/-! ### The timetable window (04) -/

/-- R59, R62: TT_APPEND: entries out of range, clashes and a full window are refused whole; otherwise every entry takes
its place, the reply carries the number taken and the free entries, and expired entries leave after it. The widths of
the reply's counts are the model's choice (log entry 16). R60, R62: TT_APPEND is refused DUPLICATE with the position of
the first entry whose trip and stop an earlier entry of the message or one of the window has, else TIME_CLASH with that
of the first entry whose stop and P one has, else TABLE_FULL with the free entries where the message has more; otherwise
it is taken. R63: TT_AMEND: an entry that is not in the window is NOT_FOUND (0x05), a MATCHED one BUSY (0x13), a P that
another entry of the stop has TIME_CLASH (0x11); otherwise P, W and Rp are replaced and the entry takes its new place.
The bytes of the entry in the reply are the model's choice (log entry 16). -/
def Obligations.TtAppendAndTtAmendPlaceEntries : Prop :=
  (∀ (tag : Byte) (d : List Byte) (s : State), s.ready → s.lds.service ≠ .unconfigured →
     d.length = 1 + 10 * at8 d 0 →
     ((at8 d 0 = 0 ∨ 16 < at8 d 0 ∨ ∃ e ∈ readEntries d, s.entryOk e = false) → d.length ≤ 1020 →
       exec (.ttAppend tag d) s = .next (s.framed.reply { refused := true, tag := tag, data := [0x04#8] })) ∧
     (1 ≤ at8 d 0 → at8 d 0 ≤ 16 → (∀ e ∈ readEntries d, s.entryOk e = true) →
       (∀ c, s.appendCheck (readEntries d) = some c →
         exec (.ttAppend tag d) s = .next (s.framed.reply { refused := true, tag := tag, data := c.data })) ∧
       (s.appendCheck (readEntries d) = none →
         exec (.ttAppend tag d) s = .next (expire
           ((s.framed.setEntries (insertAll (readEntries d) s.window.entries)).reply
             { refused := false, tag := tag,
               data := u8 (at8 d 0) ++ u16 (1024 - s.window.entries.length - at8 d 0) })) ∧
         s.window.entries.length + at8 d 0 ≤ 1024 ∧
         (∀ e, e ∈ insertAll (readEntries d) s.window.entries ↔ e ∈ readEntries d ∨ e ∈ s.window.entries))) ∧
     (∀ e : TtEntry, s.entryOk e = true ↔
       1 ≤ e.trip ∧ e.trip ≤ 9999 ∧ e.stop < 2 * s.stations.length ∧ e.p ≤ 107999 ∧ 5 ≤ e.w ∧ e.w ≤ 300 ∧
       ∀ r ∈ e.rp, 20 ≤ r ∧ r ≤ 900 ∧ s.leavingRun e.stop ≠ none)) ∧
  (∀ (es : List TtEntry) (s : State) (same : (TtEntry → TtEntry → Prop) → Nat → Prop) (dup clash : Nat → Prop),
     same = (fun q i => ∃ e, es[i]? = some e ∧
       ((∃ j x, j < i ∧ es[j]? = some x ∧ q e x) ∨ ∃ x ∈ s.window.entries, q e x)) →
     dup = same (fun e x => e.trip = x.trip ∧ e.stop = x.stop) →
     clash = same (fun e x => e.stop = x.stop ∧ e.p = x.p) →
     (∀ i, s.appendCheck es = some (.duplicate (some i)) ↔ dup i ∧ ∀ j, j < i → ¬ dup j) ∧
     (∀ i, s.appendCheck es = some (.timeClash (some i)) ↔
       (∀ j, ¬ dup j) ∧ clash i ∧ ∀ j, j < i → ¬ clash j) ∧
     (∀ n, s.appendCheck es = some (.tableFull (some n)) ↔
       (∀ j, ¬ dup j) ∧ (∀ j, ¬ clash j) ∧ n = 1024 - s.window.entries.length ∧ n < es.length) ∧
     (s.appendCheck es = none ↔
       (∀ j, ¬ dup j) ∧ (∀ j, ¬ clash j) ∧ es.length ≤ 1024 - s.window.entries.length) ∧
     (∀ i, (RefusalCode.duplicate (some i)).data = [0x10#8] ++ u8 i ∧
       (RefusalCode.timeClash (some i)).data = [0x11#8] ++ u8 i ∧
       (RefusalCode.tableFull (some i)).data = [0x12#8] ++ u16 i)) ∧
  (∀ (tag : Byte) (d : List Byte) (s : State), s.ready → s.lds.service ≠ .unconfigured → d.length = 10 →
     s.entryOk (readEntry d 0) = true →
     (s.ttLookup (at16 d 0) (at8 d 2) = none →
       exec (.ttAmend tag d) s = .next (s.framed.reply { refused := true, tag := tag, data := [0x05#8] })) ∧
     (∀ old, s.ttLookup (at16 d 0) (at8 d 2) = some old →
       (old.bound ≠ none →
         exec (.ttAmend tag d) s = .next (s.framed.reply { refused := true, tag := tag, data := [0x13#8] })) ∧
       (old.bound = none →
         ((∃ x ∈ s.window.entries, x.stop = at8 d 2 ∧ x.p = at24 d 3 ∧ x.trip ≠ at16 d 0) →
           exec (.ttAmend tag d) s = .next (s.framed.reply { refused := true, tag := tag, data := [0x11#8] })) ∧
         ((∀ x ∈ s.window.entries, x.stop = at8 d 2 → x.p = at24 d 3 → x.trip = at16 d 0) →
           exec (.ttAmend tag d) s = .next (expire
             ((s.framed.setEntries (insertEntry (readEntry d 0)
                 (s.window.entries.filter (fun x => !(x.trip == at16 d 0 && x.stop == at8 d 2))))).reply
               { refused := false, tag := tag, data := (readEntry d 0).bytes }))))))

/-- R64: TT_CANCEL removes the PENDING entries of a trip and keeps its MATCHED ones, without reports; the kept leave at
their train's confirmed departure, and a train that reaches a stop whose entry was removed finds none. The two counts of
the reply are two bytes each (log entry 16). -/
def Obligations.TtCancelRemovesThePendingEntries : Prop :=
  ∀ (tag : Byte) (trip : Nat) (s : State), s.ready → s.lds.service ≠ .unconfigured → trip < 65536 →
    (trip = 0 ∨ 9999 < trip →
      exec (.ttCancel tag (u16 trip)) s =
        .next (s.framed.reply { refused := true, tag := tag, data := [0x04#8] })) ∧
    (1 ≤ trip → trip ≤ 9999 → (∀ e ∈ s.window.entries, e.trip ≠ trip) →
      exec (.ttCancel tag (u16 trip)) s =
        .next (s.framed.reply { refused := true, tag := tag, data := [0x05#8] })) ∧
    (1 ≤ trip → trip ≤ 9999 → (∃ e ∈ s.window.entries, e.trip = trip) →
      ∃ t, exec (.ttCancel tag (u16 trip)) s = .next t ∧
        t = (s.framed.setEntries (s.window.entries.filter (fun e => e.trip != trip || e.bound.isSome))).reply
          { refused := false, tag := tag,
            data := u16 (s.window.entries.filter (fun e => e.trip == trip && e.bound.isNone)).length ++
              u16 (s.window.entries.filter (fun e => e.trip == trip && e.bound.isSome)).length } ∧
        t.hpt.reports = s.hpt.reports ∧ t.window.last = s.window.last ∧
        (∀ e ∈ s.window.entries, e.bound ≠ none → e ∈ t.window.entries) ∧
        (∀ e train d tr, e ∈ t.window.entries → e.bound = some train →
          e ∉ (t.ttDepart train e.stop tr d).window.entries) ∧
        (∀ train stop, (∀ e ∈ s.window.entries, e.trip = trip → e.stop = stop → e.bound = none) →
          t.bindAnswer train trip stop = .noEntry))

/-! ### The train register and the regulator (05, 06) -/

/-- R86: TRAIN_ADD: an identity in service is DUPLICATE (0x10), forty trains TABLE_FULL (0x12); otherwise the lowest
free slot takes the train UNLOCATED without a stop, the supervisor its load notice, and the reply names the slot. R88:
TRAIN_REMOVE: the applied tentative events are voided, the binding is released, the regulator and the supervisor are
told, STRANDED resolves, the slot is freed, and the reply follows. -/
def Obligations.TrainsAreAddedAndRemoved : Prop :=
  (∀ (tag : Byte) (id trip : Nat) (up : Bool) (s : State), s.ready → s.lds.service ≠ .unconfigured →
     1 ≤ id → id ≤ 999 → trip ≤ 9999 →
     (s.slotOf id ≠ none →
       exec (.trainAdd tag (u16 id ++ u8 (if up then 0 else 1) ++ u16 trip)) s =
         .next (s.framed.reply { refused := true, tag := tag, data := [0x10#8] })) ∧
     (s.slotOf id = none → (∀ x ∈ s.reg.slots, x ≠ none) →
       exec (.trainAdd tag (u16 id ++ u8 (if up then 0 else 1) ++ u16 trip)) s =
         .next (s.framed.reply { refused := true, tag := tag, data := [0x12#8] })) ∧
     (∀ slot, s.slotOf id = none → s.reg.slots[slot]? = some none →
       (∀ j, j < slot → ∃ t, s.reg.slots[j]? = some (some t)) →
       exec (.trainAdd tag (u16 id ++ u8 (if up then 0 else 1) ++ u16 trip)) s = .next (settle
         ((s.framed.setTrain slot
           { id := id, dir := if up then .up else .down, pos := .unlocated, stop := none,
             trip := if trip = 0 then none else some trip, entry := none, following := [], arr := none, dep := none,
             arrLate := 0, depLate := none, terminating := false, permit := false, phase := .run, level := 0,
             startDeadline := none, saved := none }).posts
           [.load slot { train := id, phase := .run, level := 0, sect := none, running := false },
            .answer tag (.done (u8 slot))])))) ∧
  (∀ (tag : Byte) (id i : Nat) (t : Train) (s : State), s.ready → s.lds.service ≠ .unconfigured →
     1 ≤ id → id ≤ 999 → s.slotOf id = some i → s.train? i = some t →
     exec (.trainRemove tag (u16 id)) s = .next (settle
       (((s.framed.voidEvents id).ttRelease id).posts
         ([.trainGone i id] ++ (if t.startDeadline.isSome then [.permitEnded id] else []) ++
          [.resolve .stranded id, .slotFreed i id, .answer tag (.done [])]))))

/-- R87: TRAIN_ASSIGN: a trip the train has is DUPLICATE (0x10); a train without one takes it as current (0), else as a
following trip (1), and with two following TABLE_FULL (0x12). -/
def Obligations.TrainAssignJoinsTheTrips : Prop :=
  ∀ (tag : Byte) (id trip i : Nat) (t : Train) (s : State), s.ready → s.lds.service ≠ .unconfigured →
    1 ≤ id → id ≤ 999 → 1 ≤ trip → trip ≤ 9999 → s.slotOf id = some i → s.train? i = some t →
    (t.trip = some trip ∨ trip ∈ t.following →
      exec (.trainAssign tag (u16 id ++ u16 trip)) s =
        .next (s.framed.reply { refused := true, tag := tag, data := [0x10#8] })) ∧
    (t.trip = none → trip ∉ t.following →
      exec (.trainAssign tag (u16 id ++ u16 trip)) s =
        .next ((s.framed.setTrain i { t with trip := some trip }).done tag [0x00#8])) ∧
    (∀ cur, t.trip = some cur → cur ≠ trip → trip ∉ t.following →
      (t.following.length < 2 →
        exec (.trainAssign tag (u16 id ++ u16 trip)) s =
          .next ((s.framed.setTrain i { t with following := t.following ++ [trip] }).done tag [0x01#8])) ∧
      (2 ≤ t.following.length →
        exec (.trainAssign tag (u16 id ++ u16 trip)) s =
          .next (s.framed.reply { refused := true, tag := tag, data := [0x12#8] })))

▸ **Exercise aim**
Going back to the entries above, set down exactly the lines that begin at the one with "((∃ j x, j < i ∧ es[j]?" and end at the one with "(∀ i, (RefusalCode.duplicate", both included, and nothing else.

▸ **Response for this exercise**
       ((∃ j x, j < i ∧ es[j]? = some x ∧ q e x) ∨ ∃ x ∈ s.window.entries, q e x)) →
     dup = same (fun e x => e.trip = x.trip ∧ e.stop = x.stop) →
     clash = same (fun e x => e.stop = x.stop ∧ e.p = x.p) →
     (∀ i, s.appendCheck es = some (.duplicate (some i)) ↔ dup i ∧ ∀ j, j < i → ¬ dup j) ∧
     (∀ i, s.appendCheck es = some (.timeClash (some i)) ↔
       (∀ j, ¬ dup j) ∧ clash i ∧ ∀ j, j < i → ¬ clash j) ∧
     (∀ n, s.appendCheck es = some (.tableFull (some n)) ↔
       (∀ j, ¬ dup j) ∧ (∀ j, ¬ clash j) ∧ n = 1024 - s.window.entries.length ∧ n < es.length) ∧
     (s.appendCheck es = none ↔
       (∀ j, ¬ dup j) ∧ (∀ j, ¬ clash j) ∧ es.length ≤ 1024 - s.window.entries.length) ∧
     (∀ i, (RefusalCode.duplicate (some i)).data = [0x10#8] ++ u8 i ∧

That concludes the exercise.